Fellow pada The Peterson Institute for International Economics Nicholas R Ladry

memprediksi, China hanya tumbuh 4 persen (Reuters, 2020). Namun ditekankan

bahwa dampak corona terhadap ekonomi China bisa mengecil jika kasusnya

semakin menurun.

Jika dibandingkan dengan kasus SARS (2003) di China, pengaruhnya pada

ekonomi global tidak begitu signifikan, karena porsi China terhadap PDB dunia di

bawah 4 persen. Selain itu, perusahaan-perusahaan China belum terintegrasi

signifikan dengan rantai pasokan global.

Dalam kaitannya dengan Indonesia, ada beberapa jalur pengaruh virus corona ke

Indonesia. Jalur pertama, tentu, lewat sektor perdagangan internasional. Porsi

ekspor Indonesia ke China sekitar 16 persen dan menjadi yang tertinggi

dibandingkan negara lain. Bahkan, peranan ekspor Uni Eropa saja hanya 9,24

persen terhadap nilai ekspor Indonesia. Komoditas Indonesia ke China didominasi

oleh bahan bakar mineral serta lemak dan minyak dari hewan maupun tumbuhan.

Faktanya, komoditas-komoditas tersebut relatif sulit mencari pasar baru ke


negara-negara lain. Data 2019 menunjukkan, ekspor Indonesia ke China masih

tumbuh sekitar 5,9 persen (yoy). Jika ekspor ke China turun, maka kemampuan

Indonesia untuk menurunkan defisit neraca perdagangan semakin melemah.

Artinya, kontribusi neraca perdagangan pada PDB diprediksi tetap negatif. Tahun

2019, neraca perdagangan (ekspor dikurangi impor) berkontribusi negatif

terhadap pertumbuhan ekonomi Indonesia sebesar 0,49 persen.

Kedua, ada peningkatan kapasitas investasi langsung (foreign direct

investment/FDI) China ke Indonesia, yang berpotensi menurun karena corona.

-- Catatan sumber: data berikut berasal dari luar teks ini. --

-- ==== Sys2Proof/Machine/Scalar.lean ====
section
/-! DEFINITION. The scalar unit: SMOV to SCLZ, and the moves between scalars and lanes (R136, R137, Table IU-1). -/

namespace Sys2Proof.Machine

/-- A two-source scalar word over an integer type. -/
def scalarInt (h : Hdr) (l : Bool) (t : IntTy) (lat : Nat) (d a : Operand) (b : Src) (op : ITy → Int → Int → DWord)
    (s : State) : Host.Outcome State Fault Refusal :=
  let w := intWide t
  alu h (scalarForm l w w w d a b) lat (fun x _ => sWriteW w (regOf d)
    (op (ityOf t) ((ityOf t).toInt (x.read (rdW w) a 0)) ((ityOf t).toInt (x.readSrc (rdW w) b 0)))) s

/-- A two-source scalar word over a bit type. -/
def scalarBit (h : Hdr) (l : Bool) (t : BitTy) (d a : Operand) (b : Src) (op : DWord → DWord → DWord) (s : State) :
    Host.Outcome State Fault Refusal :=
  let w := bitWide t
  alu h (scalarForm l w w w d a b) 2 (fun x _ => sWriteW w (regOf d) (op (x.read (rdW w) a 0) (x.readSrc (rdW w) b 0))) s

/-- A scalar shift or bit-field extraction: the second source is a .N32 control value (R129). -/
def scalarCtl (h : Hdr) (l : Bool) (t : BitTy) (d a : Operand) (b : Src) (op : Nat → DWord → Nat → DWord) (s : State) :
    Host.Outcome State Fault Refusal :=
  let w := bitWide t
  alu h (scalarForm l w w false d a b) 2 (fun x _ => sWriteW w (regOf d)
    (op (widthW w) (x.read (rdW w) a 0) (x.n32Src b))) s

/-- SMOV (R136): the source is source 1. -/
def execSmov (h : Hdr) (l : Bool) (t : BitTy) (d : Operand) (a : Src) (s : State) : Host.Outcome State Fault Refusal :=
  let w := bitWide t
  alu h { len := lenOf l, checks := fun _ => [(fDst, sDst w d), (fSrc1, sSrc1 w a)], reads := fun m => Rd.src a w m,
          spatialOk := true } 2
    (fun x _ => sWriteW w (regOf d) (x.readSrc (rdW w) a 0)) s

/-- SMOVL (R136): IMM in the high word, a in the low word. -/
def execSmovl (h : Hdr) (d a : Operand) (imm : Word) (s : State) : Host.Outcome State Fault Refusal :=
  alu h { len := 16, checks := fun _ => [(fDst, sDst true d), (fSrc0, sSrc false a)], reads := fun m => [Rd.of a false m],
          spatialOk := true } 2
    (fun x _ => sWriteW true (regOf d) (imm ++ (x.read .i32 a 0).setWidth 32)) s

/-- SADD (R136). -/
def execSadd (h : Hdr) (l : Bool) (t : IntTy) (sat : Bool) (d a : Operand) (b : Src) (s : State) :
    Host.Outcome State Fault Refusal :=
  scalarInt h l t 2 d a b (fun ty x y => ty.result sat (x + y)) s

/-- SSUB (R136). -/
def execSsub (h : Hdr) (l : Bool) (t : IntTy) (sat : Bool) (d a : Operand) (b : Src) (s : State) :
    Host.Outcome State Fault Refusal :=
  scalarInt h l t 2 d a b (fun ty x y => ty.result sat (x - y)) s

/-- SMUL (R136). -/
def execSmul (h : Hdr) (l : Bool) (t : IntTy) (d a : Operand) (b : Src) (s : State) : Host.Outcome State Fault Refusal :=
  scalarInt h l t 4 d a b (fun ty x y => ty.wrap (x * y)) s

/-- SMAD (R136). -/
def execSmad (h : Hdr) (t : IntTy) (d a : Operand) (b : Src) (c : Operand) (s : State) :
    Host.Outcome State Fault Refusal :=
  let w := intWide t
  let ty := ityOf t
  alu h ((scalarForm true w w w d a b).withSrc2 (fun _ => sSrc w c) c w) 4 (fun x _ => sWriteW w (regOf d)
    (ty.wrap (ty.toInt (x.read (rdW w) a 0) * ty.toInt (x.readSrc (rdW w) b 0) + ty.toInt (x.read (rdW w) c 0)))) s

def wideTy : WideTy → ITy
  | .i32 => i32T
  | .n32 => n32T

/-- SADD64 (R136): a 64-bit pair plus an extended 32-bit value. -/
def execSadd64 (h : Hdr) (l : Bool) (t : WideTy) (d a : Operand) (b : Src) (s : State) :
    Host.Outcome State Fault Refusal :=
  alu h (scalarForm l true true false d a b) 4 (fun x _ => sWriteW true (regOf d)
    (n64T.wrap (n64T.toInt (x.read .i64 a 0) + (wideTy t).toInt (x.readSrc .i32 b 0)))) s

/-- SMAD64 (R136): a product of 32-bit values plus a 64-bit pair. -/
def execSmad64 (h : Hdr) (t : WideTy) (d a : Operand) (b : Src) (c : Operand) (s : State) :
    Host.Outcome State Fault Refusal :=
  let ty := wideTy t
  alu h ((scalarForm true true false false d a b).withSrc2 (fun _ => sSrc true c) c true) 4
    (fun x _ => sWriteW true (regOf d)
      (n64T.wrap (ty.toInt (x.read .i32 a 0) * ty.toInt (x.readSrc .i32 b 0) + n64T.toInt (x.read .i64 c 0)))) s

/-- SAND (R136). -/
def execSand (h : Hdr) (l : Bool) (t : BitTy) (d a : Operand) (b : Src) (s : State) : Host.Outcome State Fault Refusal :=
  scalarBit h l t d a b (fun x y => x &&& y) s

/-- SOR (R136). -/
def execSor (h : Hdr) (l : Bool) (t : BitTy) (d a : Operand) (b : Src) (s : State) : Host.Outcome State Fault Refusal :=
  scalarBit h l t d a b (fun x y => x ||| y) s

/-- SXOR (R136). -/
def execSxor (h : Hdr) (l : Bool) (t : BitTy) (d a : Operand) (b : Src) (s : State) : Host.Outcome State Fault Refusal :=
  scalarBit h l t d a b (fun x y => x ^^^ y) s

/-- SSHL (R136). -/
def execSshl (h : Hdr) (l : Bool) (t : BitTy) (d a : Operand) (b : Src) (s : State) : Host.Outcome State Fault Refusal :=
  scalarCtl h l t d a b shlW s

/-- SSHR (R136). -/
def execSshr (h : Hdr) (l : Bool) (t : BitTy) (d a : Operand) (b : Src) (s : State) : Host.Outcome State Fault Refusal :=
  scalarCtl h l t d a b shrW s

/-- SSRA (R136). -/
def execSsra (h : Hdr) (l : Bool) (t : BitTy) (d a : Operand) (b : Src) (s : State) : Host.Outcome State Fault Refusal :=
  scalarCtl h l t d a b sraW s

/-- SMIN (R136). -/
def execSmin (h : Hdr) (l : Bool) (t : IntTy) (d a : Operand) (b : Src) (s : State) : Host.Outcome State Fault Refusal :=
  scalarInt h l t 2 d a b (fun ty x y => ty.wrap (min x y)) s

/-- SMAX (R136). -/
def execSmax (h : Hdr) (l : Bool) (t : IntTy) (d a : Operand) (b : Src) (s : State) : Host.Outcome State Fault Refusal :=
  scalarInt h l t 2 d a b (fun ty x y => ty.wrap (max x y)) s

/-- SCMP (R131, R136): all 32 bits of the predicate are written. -/
def execScmp (h : Hdr) (t : IntTy) (cc : ICond) (kD : KField) (a : Operand) (b : Src) (s : State) :
    Host.Outcome State Fault Refusal :=
  let w := intWide t
  let ty := ityOf t
  alu h { len := 16, checks := fun _ => [(fDst, kOk kD), (fSrc0, sSrc w a), (fSrc1, sSrc1 w b)],
          reads := fun m => Rd.of a w m :: Rd.src b w m, spatialOk := true } 2
    (fun x _ => kWrite kD fullMask
      (allBits (icond cc (ty.toInt (x.read (rdW w) a 0)) (ty.toInt (x.readSrc (rdW w) b 0))))) s

/-- SSEL (R136). -/
def execSsel (h : Hdr) (t : BitTy) (d a : Operand) (b : Src) (kC : KField) (s : State) :
    Host.Outcome State Fault Refusal :=
  let w := bitWide t
  alu h ((scalarForm true w w w d a b).withK2 kC) 2
    (fun x _ => sWriteW w (regOf d) (if x.k kC ≠ 0 then x.read (rdW w) a 0 else x.readSrc (rdW w) b 0)) s

/-- SBFE (R139). -/
def execSbfe (h : Hdr) (l : Bool) (t : BitTy) (sx : Bool) (d a : Operand) (b : Src) (s : State) :
    Host.Outcome State Fault Refusal :=
  scalarCtl h l t d a b (fun n x c => bfe n sx x c) s

/-- A one-source scalar word with a 32-bit result. -/
def scalarCount (h : Hdr) (t : BitTy) (d a : Operand) (op : Nat → Nat → Nat) (s : State) :
    Host.Outcome State Fault Refusal :=
  let w := bitWide t
  alu h { len := 8, checks := fun _ => [(fDst, sDst false d), (fSrc0, sSrc w a)], reads := fun m => [Rd.of a w m],
          spatialOk := true } 2
    (fun x _ => sWriteW false (regOf d) (BitVec.ofNat 64 (op (widthW w) (x.read (rdW w) a 0).toNat))) s

/-- SPOPC (R136). -/
def execSpopc (h : Hdr) (t : BitTy) (d a : Operand) (s : State) : Host.Outcome State Fault Refusal :=
  scalarCount h t d a popCount s

/-- SCLZ (R136). -/
def execSclz (h : Hdr) (t : BitTy) (d a : Operand) (s : State) : Host.Outcome State Fault Refusal :=
  scalarCount h t d a clz s

/-- S2V (R137): one lane, if it is in the effective mask. -/
def execS2v (h : Hdr) (l : Bool) (t : BitTy) (d a : Operand) (sel : Src) (s : State) :
    Host.Outcome State Fault Refusal :=
  let w := bitWide t
  alu h { len := lenOf l
          checks := fun A => [(fDst, vDst A (regsOf w) d), (fSrc0, !isVec a && vSrc A w a), (fSrc1, sSrc1 false sel)]
          reads := fun m => Rd.of a w m :: Rd.src sel false m
          spatialOk := false } 2
    (fun x eff =>
      let i := x.n32Src sel % 32
      vWriteW w (regOf d) (eff &&& (1#32 <<< i)) (fun _ => x.read (rdW w) a i)) s

/-- V2S (R137): one lane as read at issue, active or not. -/
def execV2s (h : Hdr) (l : Bool) (t : BitTy) (d a : Operand) (sel : Src) (s : State) :
    Host.Outcome State Fault Refusal :=
  let w := bitWide t
  alu h { len := lenOf l
          checks := fun A => [(fDst, sDst w d), (fSrc0, isVec a && vSrc A w a), (fSrc1, sSrc1 false sel)]
          reads := fun m => s.laneReads sel m fun x => Rd.of a w (1#32 <<< (x.n32Src sel % 32))
          spatialOk := false } 6
    (fun x _ => sWriteW w (regOf d) (x.read (rdW w) a (x.n32Src sel % 32))) s

end Sys2Proof.Machine
end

Pada 2019, realisasi investasi langsung dari China menempati urutan ke dua

setelah Singapura, mencapai Rp 4,74 miliar. Dari segi kontribusi investasi China

ke Indonesia meningkat dari 2,15 persen pada 2015 menjadi 16,82 persen pada

2019.

Meski dalam berbagai hal dikeluhkan, seperti penggunaan tenaga kerja dari

China, dampak proyeksi penurunan investasi ke Indonesia patut diantisipasi.

Ketiga, tekanan wisatawan. Keputusan pemerintah untuk menghentikan

penerbangan dari dan ke China patut diapresiasi sebagai salah satu langkah

mengurangi penyebaran virus corona. Tetapi, hal itu sedikit banyak akan menekan

sektor pariwisata. Data Badan Pusat Statistik (BPS) menunjukkan lalu lintas

wisatawan asal China mencapai 2,07 juta orang pada 2019. Angka tersebut

mencakup 12,8 persen dari total wisatawan asing sepanjang 2019.

Dari berbagai uraian di atas, pemerintah sudah sepatutnya mengantisipasi dampak

virus corona ke Indonesia baik lewat jalur perdagangan, investasi, dan pariwisata.

Sehingga, target pertumbuhan ekonomi 5,3 persen pada 2020 dapat dicapai.